*WORK INSTRUCTIONS:*
In the records below, find the line that contains "(s.setDemand x).poll = s.poll := rfl" and the line that contains "x).poll = x := rfl". Set down exactly those lines and every line between them, and nothing more.

*STUDY MATERIAL:*
-- ==== Sys2Proof/Laws/State.lean ====
section
/-! SUPPORT. One lemma per field and per update of State, so that no proof unfolds a record update; and the same for the
operations that change the port alone. -/

namespace Sys2Proof.Machine

/-! ### State.setPosition -/

section
variable (s : State) (x : PositionUnit)

@[simp] theorem State.setPosition_position : (s.setPosition x).position = x := rfl
@[simp] theorem State.setPosition_table : (s.setPosition x).table = s.table := rfl
@[simp] theorem State.setPosition_timer : (s.setPosition x).timer = s.timer := rfl
@[simp] theorem State.setPosition_demand : (s.setPosition x).demand = s.demand := rfl
@[simp] theorem State.setPosition_poll : (s.setPosition x).poll = s.poll := rfl
@[simp] theorem State.setPosition_health : (s.setPosition x).health = s.health := rfl
@[simp] theorem State.setPosition_link : (s.setPosition x).link = s.link := rfl
@[simp] theorem State.setPosition_mode : (s.setPosition x).mode = s.mode := rfl
@[simp] theorem State.setPosition_straps : (s.setPosition x).straps = s.straps := rfl
@[simp] theorem State.setPosition_resetHeld : (s.setPosition x).resetHeld = s.resetHeld := rfl
@[simp] theorem State.setPosition_pending : (s.setPosition x).pending = s.pending := rfl
@[simp] theorem State.setPosition_self : s.setPosition s.position = s := rfl
@[simp] theorem State.setPosition_twice (y : PositionUnit) : (s.setPosition x).setPosition y = s.setPosition y := rfl

end

/-! ### State.setTable -/

section
variable (s : State) (x : CurveTable)

@[simp] theorem State.setTable_position : (s.setTable x).position = s.position := rfl
@[simp] theorem State.setTable_table : (s.setTable x).table = x := rfl
@[simp] theorem State.setTable_timer : (s.setTable x).timer = s.timer := rfl
@[simp] theorem State.setTable_demand : (s.setTable x).demand = s.demand := rfl
@[simp] theorem State.setTable_poll : (s.setTable x).poll = s.poll := rfl
@[simp] theorem State.setTable_health : (s.setTable x).health = s.health := rfl
@[simp] theorem State.setTable_link : (s.setTable x).link = s.link := rfl
@[simp] theorem State.setTable_mode : (s.setTable x).mode = s.mode := rfl
@[simp] theorem State.setTable_straps : (s.setTable x).straps = s.straps := rfl
@[simp] theorem State.setTable_resetHeld : (s.setTable x).resetHeld = s.resetHeld := rfl
@[simp] theorem State.setTable_pending : (s.setTable x).pending = s.pending := rfl
@[simp] theorem State.setTable_self : s.setTable s.table = s := rfl
@[simp] theorem State.setTable_twice (y : CurveTable) : (s.setTable x).setTable y = s.setTable y := rfl

end

/-! ### State.setTimer -/

section
variable (s : State) (x : CycleTimer)

@[simp] theorem State.setTimer_position : (s.setTimer x).position = s.position := rfl
@[simp] theorem State.setTimer_table : (s.setTimer x).table = s.table := rfl
@[simp] theorem State.setTimer_timer : (s.setTimer x).timer = x := rfl
@[simp] theorem State.setTimer_demand : (s.setTimer x).demand = s.demand := rfl
@[simp] theorem State.setTimer_poll : (s.setTimer x).poll = s.poll := rfl
@[simp] theorem State.setTimer_health : (s.setTimer x).health = s.health := rfl
@[simp] theorem State.setTimer_link : (s.setTimer x).link = s.link := rfl
@[simp] theorem State.setTimer_mode : (s.setTimer x).mode = s.mode := rfl
@[simp] theorem State.setTimer_straps : (s.setTimer x).straps = s.straps := rfl
@[simp] theorem State.setTimer_resetHeld : (s.setTimer x).resetHeld = s.resetHeld := rfl
@[simp] theorem State.setTimer_pending : (s.setTimer x).pending = s.pending := rfl
@[simp] theorem State.setTimer_self : s.setTimer s.timer = s := rfl
@[simp] theorem State.setTimer_twice (y : CycleTimer) : (s.setTimer x).setTimer y = s.setTimer y := rfl

end

/-! ### State.setDemand -/

section
variable (s : State) (x : DemandUnit)

@[simp] theorem State.setDemand_position : (s.setDemand x).position = s.position := rfl
@[simp] theorem State.setDemand_table : (s.setDemand x).table = s.table := rfl
@[simp] theorem State.setDemand_timer : (s.setDemand x).timer = s.timer := rfl
@[simp] theorem State.setDemand_demand : (s.setDemand x).demand = x := rfl
@[simp] theorem State.setDemand_poll : (s.setDemand x).poll = s.poll := rfl
@[simp] theorem State.setDemand_health : (s.setDemand x).health = s.health := rfl
@[simp] theorem State.setDemand_link : (s.setDemand x).link = s.link := rfl
@[simp] theorem State.setDemand_mode : (s.setDemand x).mode = s.mode := rfl
@[simp] theorem State.setDemand_straps : (s.setDemand x).straps = s.straps := rfl
@[simp] theorem State.setDemand_resetHeld : (s.setDemand x).resetHeld = s.resetHeld := rfl
@[simp] theorem State.setDemand_pending : (s.setDemand x).pending = s.pending := rfl
@[simp] theorem State.setDemand_self : s.setDemand s.demand = s := rfl
@[simp] theorem State.setDemand_twice (y : DemandUnit) : (s.setDemand x).setDemand y = s.setDemand y := rfl

end

/-! ### State.setPoll -/

section
variable (s : State) (x : PollEngine)

@[simp] theorem State.setPoll_position : (s.setPoll x).position = s.position := rfl
@[simp] theorem State.setPoll_table : (s.setPoll x).table = s.table := rfl
@[simp] theorem State.setPoll_timer : (s.setPoll x).timer = s.timer := rfl
@[simp] theorem State.setPoll_demand : (s.setPoll x).demand = s.demand := rfl
@[simp] theorem State.setPoll_poll : (s.setPoll x).poll = x := rfl
@[simp] theorem State.setPoll_health : (s.setPoll x).health = s.health := rfl
@[simp] theorem State.setPoll_link : (s.setPoll x).link = s.link := rfl
@[simp] theorem State.setPoll_mode : (s.setPoll x).mode = s.mode := rfl
@[simp] theorem State.setPoll_straps : (s.setPoll x).straps = s.straps := rfl
@[simp] theorem State.setPoll_resetHeld : (s.setPoll x).resetHeld = s.resetHeld := rfl
@[simp] theorem State.setPoll_pending : (s.setPoll x).pending = s.pending := rfl
@[simp] theorem State.setPoll_self : s.setPoll s.poll = s := rfl
@[simp] theorem State.setPoll_twice (y : PollEngine) : (s.setPoll x).setPoll y = s.setPoll y := rfl

end

/-! ### State.setHealth -/

section
variable (s : State) (x : List CarHealth)

@[simp] theorem State.setHealth_position : (s.setHealth x).position = s.position := rfl
@[simp] theorem State.setHealth_table : (s.setHealth x).table = s.table := rfl
@[simp] theorem State.setHealth_timer : (s.setHealth x).timer = s.timer := rfl
@[simp] theorem State.setHealth_demand : (s.setHealth x).demand = s.demand := rfl
@[simp] theorem State.setHealth_poll : (s.setHealth x).poll = s.poll := rfl
@[simp] theorem State.setHealth_health : (s.setHealth x).health = x := rfl
@[simp] theorem State.setHealth_link : (s.setHealth x).link = s.link := rfl
@[simp] theorem State.setHealth_mode : (s.setHealth x).mode = s.mode := rfl
@[simp] theorem State.setHealth_straps : (s.setHealth x).straps = s.straps := rfl
@[simp] theorem State.setHealth_resetHeld : (s.setHealth x).resetHeld = s.resetHeld := rfl
@[simp] theorem State.setHealth_pending : (s.setHealth x).pending = s.pending := rfl
@[simp] theorem State.setHealth_self : s.setHealth s.health = s := rfl
@[simp] theorem State.setHealth_twice (y : List CarHealth) : (s.setHealth x).setHealth y = s.setHealth y := rfl

end

/-! ### State.setLink -/

section
variable (s : State) (x : LinkPort)

@[simp] theorem State.setLink_position : (s.setLink x).position = s.position := rfl
@[simp] theorem State.setLink_table : (s.setLink x).table = s.table := rfl
@[simp] theorem State.setLink_timer : (s.setLink x).timer = s.timer := rfl
@[simp] theorem State.setLink_demand : (s.setLink x).demand = s.demand := rfl
@[simp] theorem State.setLink_poll : (s.setLink x).poll = s.poll := rfl
@[simp] theorem State.setLink_health : (s.setLink x).health = s.health := rfl
@[simp] theorem State.setLink_link : (s.setLink x).link = x := rfl
@[simp] theorem State.setLink_mode : (s.setLink x).mode = s.mode := rfl
@[simp] theorem State.setLink_straps : (s.setLink x).straps = s.straps := rfl
@[simp] theorem State.setLink_resetHeld : (s.setLink x).resetHeld = s.resetHeld := rfl
@[simp] theorem State.setLink_pending : (s.setLink x).pending = s.pending := rfl
@[simp] theorem State.setLink_self : s.setLink s.link = s := rfl
@[simp] theorem State.setLink_twice (y : LinkPort) : (s.setLink x).setLink y = s.setLink y := rfl

end

/-! ### State.setMode -/

section
variable (s : State) (x : ModeControl)

@[simp] theorem State.setMode_position : (s.setMode x).position = s.position := rfl
@[simp] theorem State.setMode_table : (s.setMode x).table = s.table := rfl
@[simp] theorem State.setMode_timer : (s.setMode x).timer = s.timer := rfl
@[simp] theorem State.setMode_demand : (s.setMode x).demand = s.demand := rfl
@[simp] theorem State.setMode_poll : (s.setMode x).poll = s.poll := rfl
@[simp] theorem State.setMode_health : (s.setMode x).health = s.health := rfl
@[simp] theorem State.setMode_link : (s.setMode x).link = s.link := rfl
@[simp] theorem State.setMode_mode : (s.setMode x).mode = x := rfl
@[simp] theorem State.setMode_straps : (s.setMode x).straps = s.straps := rfl
@[simp] theorem State.setMode_resetHeld : (s.setMode x).resetHeld = s.resetHeld := rfl
@[simp] theorem State.setMode_pending : (s.setMode x).pending = s.pending := rfl
@[simp] theorem State.setMode_self : s.setMode s.mode = s := rfl
@[simp] theorem State.setMode_twice (y : ModeControl) : (s.setMode x).setMode y = s.setMode y := rfl

end

/-! ### State.setResetHeld -/

section
variable (s : State) (x : Bool)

*YOUR SOLUTION:*
@[simp] theorem State.setDemand_poll : (s.setDemand x).poll = s.poll := rfl
@[simp] theorem State.setDemand_health : (s.setDemand x).health = s.health := rfl
@[simp] theorem State.setDemand_link : (s.setDemand x).link = s.link := rfl
@[simp] theorem State.setDemand_mode : (s.setDemand x).mode = s.mode := rfl
@[simp] theorem State.setDemand_straps : (s.setDemand x).straps = s.straps := rfl
@[simp] theorem State.setDemand_resetHeld : (s.setDemand x).resetHeld = s.resetHeld := rfl
@[simp] theorem State.setDemand_pending : (s.setDemand x).pending = s.pending := rfl
@[simp] theorem State.setDemand_self : s.setDemand s.demand = s := rfl
@[simp] theorem State.setDemand_twice (y : DemandUnit) : (s.setDemand x).setDemand y = s.setDemand y := rfl

end

/-! ### State.setPoll -/

section
variable (s : State) (x : PollEngine)

@[simp] theorem State.setPoll_position : (s.setPoll x).position = s.position := rfl
@[simp] theorem State.setPoll_table : (s.setPoll x).table = s.table := rfl
@[simp] theorem State.setPoll_timer : (s.setPoll x).timer = s.timer := rfl
@[simp] theorem State.setPoll_demand : (s.setPoll x).demand = s.demand := rfl
@[simp] theorem State.setPoll_poll : (s.setPoll x).poll = x := rfl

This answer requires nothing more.